Sistem içinde muhalefet zemini kaldı mı?

İyi Parti, “büyük umutlarla” kuruldu. Kamuoyu yoklamalarında yüzde 20’nin üzerinde olduğu söylendi. Birçok insan, Sayın Akşener’i Tayyip Erdoğan’a rakip olabilecek bir lider olarak gördü. Onlara göre Erdoğan, ancak merkez sağdan muhalefetle yıkılabilecekti.
Nihayet 24 Haziran geldi. İyi Parti ve Akşener malum sonuçları aldılar. Ve Parti’de yaprak dökümü başladı.

Son olarak Parti’nin Afyonkarahisar’daki kampında yaşanan iç çatışma, Genel Başkan’ın istifa kararı almasıyla sonuçlandı.
Sayın Akşener istifasını geri alır veya almaz ama artık çok daha rahat bir şekilde şunu söyleyebiliriz: Önümüzdeki süreçte İyi Parti’nin, Türkiye’nin Siyasi Partiler mezarlığındaki yerini alacağı belli olmuştur.

Neden?

İflas eden Sistem
Türkiye’de yürürlükteki sistem ömrünü tamamlamıştır.

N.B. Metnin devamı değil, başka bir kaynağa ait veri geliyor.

-- ==== Sys2Proof/Laws/Checksum.lean ====
section
/-! SUPPORT. The Checksum unit's small lemmas: the loop over an empty sequence, over one more byte at the
front, and as a fold. -/
namespace Sys2Proof.Machine

/-- `withValue` only makes its argument a numeral. -/
@[simp] theorem withValue_eq {α : Type} (x : Half) (k : Half → α) : withValue x k = k x := by
  have hx : BitVec.ofNat 16 x.toNat = x := by simp
  unfold withValue
  split
  · next h => rw [← hx, h]
  · next n h => rw [← hx, h]

@[simp] theorem crcFrom_nil (acc : Half) : crcFrom acc [] = acc := rfl

@[simp] theorem crcFrom_cons (acc : Half) (b : Byte) (rest : List Byte) :
    crcFrom acc (b :: rest) = crcFrom (crcByte acc b) rest := by
  simp [crcFrom]

/-- The loop is a left fold of `crcByte`. -/
theorem crcFrom_eq_foldl (b : List Byte) : ∀ acc, crcFrom acc b = b.foldl crcByte acc := by
  induction b with
  | nil => intro acc; rfl
  | cons x rest ih => intro acc; simp [ih]

end Sys2Proof.Machine
end

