-- ==== Sys2Proof/Laws/Operands.lean ====
section
/-! SUPPORT. What the reads can answer: `rd8` is the byte, `rd16` and `rd32` exist exactly inside the
sequence, `readHalves` gives as many values as asked. -/
namespace Sys2Proof.Machine

/-- `rd8` reads one byte. -/
theorem rd8_eq (f : List Byte) (o : Nat) : rd8 f o = f[o]? := by
  unfold rd8 memRead memRead
  cases h : f[o]? <;> simp

/-- A little-endian read of `n + 1` bytes, where it has a value. -/
theorem memRead_succ_eq_some {f : List Byte} {o n v : Nat} :
    memRead f o (n + 1) = some v ↔
      ∃ b r, f[o]? = some b ∧ memRead f (o + 1) n = some r ∧ v = b.toNat + 256 * r := by
  rw [memRead]
  cases h : f[o]? <;> cases h' : memRead f (o + 1) n <;> simp [eq_comm]

/-- A read of at least one byte has a value exactly when it lies inside the sequence (R35). -/
theorem memRead_isSome (f : List Byte) (n : Nat) :
    ∀ o, (memRead f o (n + 1)).isSome = decide (o + (n + 1) ≤ f.length) := by
  induction n with
  | zero =>
    intro o
    rw [memRead, memRead]
    by_cases h : o < f.length
    · simp [List.getElem?_eq_getElem h]; omega
    · simp [List.getElem?_eq_none (not_lt.mp h)]; omega
  | succ n ih =>
    intro o
    have ih' := ih (o + 1)
    rw [memRead]
    by_cases h : o < f.length
    · rw [List.getElem?_eq_getElem h]
      cases hm : memRead f (o + 1) (n + 1) with
      | none => rw [hm] at ih'; simp at ih' ⊢; omega
      | some r => rw [hm] at ih'; simp at ih' ⊢; omega
    · simp [List.getElem?_eq_none (not_lt.mp h)]; omega

/-- `rd16` has a value exactly inside the sequence. -/
theorem rd16_isSome (f : List Byte) (o : Nat) : (rd16 f o).isSome = decide (o + 2 ≤ f.length) := by
  simpa [rd16] using memRead_isSome f 1 o

/-- `rd32` has a value exactly inside the sequence. -/
theorem rd32_isSome (f : List Byte) (o : Nat) : (rd32 f o).isSome = decide (o + 4 ≤ f.length) := by
  simpa [rd32] using memRead_isSome f 3 o

/-- Reading one more 16-bit value, where it has a value. -/
theorem readHalves_succ_eq_some {f : List Byte} {o k : Nat} {hs : List Half} :
    readHalves f o (k + 1) = some hs ↔
      ∃ h rest, rd16 f o = some h ∧ readHalves f (o + 2) k = some rest ∧ hs = h :: rest := by
  rw [readHalves]
  cases h : rd16 f o <;> cases h' : readHalves f (o + 2) k <;> simp [eq_comm]

/-- `readHalves` gives as many values as it was asked for. -/
theorem readHalves_length {f : List Byte} :
    ∀ {k o : Nat} {hs : List Half}, readHalves f o k = some hs → hs.length = k := by
  intro k
  induction k with
  | zero => intro o hs h; simp [readHalves] at h; simp [← h]
  | succ k ih =>
    intro o hs h
    obtain ⟨x, rest, -, hr, rfl⟩ := readHalves_succ_eq_some.mp h
    simp [ih hr]

/-- `readHalves` has a value exactly when all it reads lies inside the sequence, and always for none. -/
theorem readHalves_isSome (f : List Byte) (k : Nat) :
    ∀ o, (readHalves f o k).isSome = decide (k = 0 ∨ o + 2 * k ≤ f.length) := by
  induction k with
  | zero => intro o; simp [readHalves]
  | succ k ih =>
    intro o
    have h1 := rd16_isSome f o
    have h2 := ih (o + 2)
    rw [readHalves]
    cases ha : rd16 f o <;> cases hb : readHalves f (o + 2) k <;>
      (rw [ha] at h1; rw [hb] at h2; simp at h1 h2 ⊢; omega)

/-- The 16 bytes read are the slice. -/
theorem readBytes16_eq_some {f : List Byte} {o : Nat} {x : Vector Byte 16} :
    readBytes16 f o = some x → x.toList = slice f o (o + 16) := by
  unfold readBytes16
  split
  · intro h; simp only [Option.some.injEq] at h; subst h; simp
  · simp

/-- The 16 bytes exist when the frame is long enough. -/
theorem readBytes16_isSome {f : List Byte} {o : Nat} (h : o + 16 ≤ f.length) :
    (readBytes16 f o).isSome = true := by
  have : (slice f o (o + 16)).length = 16 := by simp [slice]; omega
  simp [readBytes16, this]

end Sys2Proof.Machine
end

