/-! ## Frames and outputs of every operation -/

/-- Settles O7: no effect writes the configuration or the queue. -/
theorem noOperationWritesConfiguration : Obligations.NoOperationWritesConfiguration := by
  intro i s t h
  cases exec_effect h with
  | feed chunk hc hf => cases hf <;> exact ⟨rfl, rfl⟩
  | reset => exact ⟨rfl, rfl⟩
  | scratch => exact ⟨rfl, rfl⟩
  | decoder => exact ⟨rfl, rfl⟩

theorem Snapshot.Decoded.keeps_valid {cfg : Config} {a b : Snapshot} {o : DecodeOutcome}
    (h : a.Decoded cfg o b) : (a.statusValid = true → b.statusValid = true) ∧
      (a.devinfoValid = true → b.devinfoValid = true) := by
  cases h with
  | status g hg => exact ⟨fun _ => rfl, id⟩
  | devinfo g => exact ⟨id, fun _ => rfl⟩
  | kept o ho => exact ⟨id, id⟩

/-- Settles O11: a decode sets valid bits and clears none, and no other effect but RESET's writes them. -/
theorem onlyResetClearsValidBits : Obligations.OnlyResetClearsValidBits := by
  intro i s t hi h
  cases exec_effect h with
  | reset => exact absurd rfl hi
  | feed chunk hc hf =>
    cases hf with
    | noCandidate => exact ⟨id, id⟩
    | rejected => exact ⟨id, id⟩
    | accepted v acc d snap fn o hd => exact hd.keeps_valid
  | scratch => exact ⟨id, id⟩
  | decoder i d snap fn o hn hd => exact hd.keeps_valid

/-- A FEED shows on the event output the record it returns, one about its own buffer and chunk (R20). -/
theorem FeedEffect.emits {s t : State} {chunk : List Byte} (h : FeedEffect s chunk t) :
    ∃ o, t.event = some (recordOf s.fb chunk o) ∧ t.returned = .feed (recordOf s.fb chunk o) := by
  cases h <;> exact ⟨_, rfl, rfl⟩

/-- Settles O9: FEED ends by emitting, every other operation by returning with the output idle. -/
theorem onlyFeedEmitsAnEvent : Obligations.OnlyFeedEmitsAnEvent := by
  intro i s t h
  cases exec_effect h with
  | reset => simp
  | feed chunk hc hf =>
    obtain ⟨o, hev, hret⟩ := hf.emits
    simp [hev, hret]
  | scratch i v acc r hi => simp [hi]
  | decoder i d snap fn o hi => simp [hi]

/-! ## The buffer after FEED -/

/-- Settles O22: the bytes kept are the assembled ones, at most 152 before the chunk, and every attempt
clears them. -/
theorem bufferLengthAfterFeed : Obligations.BufferLengthAfterFeed := by
  intro s t chunk h
  obtain ⟨hc, he⟩ := execFeed_effect h
  have hlen : (assembled s.fb chunk).length ≤ 152 + chunk.length := assembled_length_le s.fb chunk
  cases he with
  | noCandidate => exact ⟨hlen, fun hne => absurd rfl hne, nofun⟩
  | rejected => exact ⟨Nat.zero_le _, fun _ => rfl, nofun⟩
  | accepted =>
    refine ⟨Nat.zero_le _, fun _ => rfl, fun fn f o ho => ?_⟩
    cases ho
    omega

/-- An empty chunk makes no candidate of a buffer that is none. -/
theorem assembled_nil_getLast?_ne {fb : List Byte} {b : Byte} (h : fb = [] ∨ fb.getLast? ≠ some b) :
    (assembled fb []).getLast? ≠ some b := by
  unfold assembled
  rcases h with rfl | h <;> split <;> simp_all

/-- From an assembled buffer that is no candidate, FEED ends in its first way (R94). -/
theorem runFeed_of_not_candidate {s : State} {chunk : List Byte}
    (h : (assembled s.fb chunk).getLast? ≠ some foot1) :
    runFeed chunk s =
      State.emitting { s with fb := assembled s.fb chunk } (recordOf s.fb chunk .noCandidate) := by
  have hc := isCandidate_eq_false_iff.mpr h
  simp [runFeed, assemble_eq, judge, hc, recordOf_eq]

/-- Settles O23: a buffer kept by FEED is no candidate, so an empty chunk after it finds none. -/
theorem bufferNeverEndsInFooter : Obligations.BufferNeverEndsInFooter := by
  refine ⟨fun s t h => ?_, fun s t chunk h => ?_, fun s hs => ?_⟩
  · cases h
    rfl
  · cases (execFeed_effect h).2 with
    | noCandidate hlast => exact .inr hlast
    | rejected => exact .inl rfl
    | accepted => exact .inl rfl
  · refine ⟨_, execFeed_eq_next.mpr ⟨Nat.zero_le _, rfl⟩, ?_⟩
    rw [runFeed_of_not_candidate (assembled_nil_getLast?_ne hs)]
    rfl

/-! ## Physical values -/

/-- A field with a scale has its raw integer over that power of ten as its physical value (D13). -/
theorem StatusGroup.physical_eq (g : StatusGroup) (x : StatusField) :
    g.physical x = (scalePlaces x).map fun k => (g.raw x : ℚ) / 10 ^ k := rfl

theorem StatusGroup.cellVolts_eq (g : StatusGroup) :
    g.cellVolts = g.cellVoltage.map fun h => (h.toNat / 1000 : ℚ) := by
  norm_num [StatusGroup.cellVolts, scaled]

theorem scaled_zero (r : Int) : scaled r 0 = r := by simp [scaled]

theorem StatusGroup.degrees_eq (g : StatusGroup) :
    g.degrees = g.temperature.map fun h => (h.toInt : ℚ) := by
  simp only [StatusGroup.degrees, scaled_zero]

theorem StatusGroup.mosfetDegrees_eq (g : StatusGroup) :
    g.mosfetDegrees = g.mosfetTemperature.map fun h => (h.toInt : ℚ) := by
  simp only [StatusGroup.mosfetDegrees, scaled_zero]

theorem StatusGroup.balancerDegrees_eq (g : StatusGroup) :
    g.balancerDegrees = g.balancerTemperature.map fun h => (h.toInt : ℚ) := by
  simp only [StatusGroup.balancerDegrees, scaled_zero]

/-- Settles O55: the fields by the tables of `scalePlaces` and `StatusGroup.raw`, the sequences and the two
copies by their own lemmas. -/
theorem physicalValuesAreExact : Obligations.PhysicalValuesAreExact := by
  intro g
  norm_num [g.physical_eq, scalePlaces, StatusGroup.raw, g.cellVolts_eq, g.degrees_eq,
    g.mosfetDegrees_eq, g.balancerDegrees_eq]

end Sys2Proof.Machine

/-! # Memory: the little-endian reads, the step from the queue, SNAP.READ -/

namespace Sys2Proof.Machine

/-! ## Little-endian reads -/

/-- A read that has a value has the plain little-endian one (R31). -/
theorem eq_leValue_of_memRead {f : List Byte} {n : Nat} :
    ∀ {o v : Nat}, memRead f o n = some v → v = leValue f o n := by
  induction n with
  | zero => intro o v h; cases h; rfl
  | succ n ih =>
    intro o v h
    obtain ⟨b, r, hb, hr, rfl⟩ := memRead_succ_eq_some.mp h
    rw [leValue, List.getD_eq_getElem?_getD, hb, ← ih hr, Option.getD_some]

/-- A read of at least one byte is the little-endian value inside the sequence and nothing outside (R35). -/
theorem memRead_eq_ite (f : List Byte) (o n : Nat) : memRead f o (n + 1) =
    if o + (n + 1) ≤ f.length then some (leValue f o (n + 1)) else none := by
  have hsome := memRead_isSome f n o
  cases h : memRead f o (n + 1) with
  | none =>
    rw [h] at hsome
    rw [if_neg (of_decide_eq_false hsome.symm)]
  | some v =>
    rw [h] at hsome
    rw [if_pos (of_decide_eq_true hsome.symm), eq_leValue_of_memRead h]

Sistemin belli başlı sacayaklarına baktığımız zaman bu gerçeği daha iyi saptayabiliriz:
Sistem, ekonomide serbest piyasa ilkelerini uyguluyor. Neoliberal, serbest piyasacı politikalarla yönetilen ekonomi, AKP döneminde daha fazla borçlanarak nefes alabildi. Ama artık deniz bitti. Türkiye’nin daha fazla borçlanarak ekonomisinin çarklarını çevirme olanağı kalmadı.

Türkiye’nin dış politikası özetle, ABD ile müttefik olmak, AB üyeliğini savunmak, kısacası Batı kampı içinde yer almak şeklindedir. En azından yakın zamana kadar öyle olduğunu söyleyebiliriz.

Ama, Avrupa Birliği Türkiye’yi üye olarak almayacağını tekrar tekrar söylüyor. ABD, bir yandan PKK’ya verdiği destekle Türkiye’nin müttefiki değil, fiili düşmanı konumunda olduğunu göstermiştir.

Ege ve Akdeniz’den, Yunanistan ve İsrail ile birlikte Türkiye’ye yönelttiği silahlı tehdit ile en yetkili ağızlardan ikide bir tekrarladığı yaptırım gözdağlarını da düşünürsek, 70 yıldır yürürlükte olan “Küçük Amerika” sisteminin dış politikasının da iflas ettiğini söyleyebiliriz.

Nitekim bu gerçeğin sonucu olarak son iki yıl içinde Türkiye gerçekte dış politikasını fiilen değiştirmiştir. Astana süreci, komşularla birlikte hareket etme, ŞİÖ ve BRİCS ülkeleri ile geliştirilen ilişkiler, Türkiye’nin bu açıdan yaşadığı nesnel süreci anlatıyor.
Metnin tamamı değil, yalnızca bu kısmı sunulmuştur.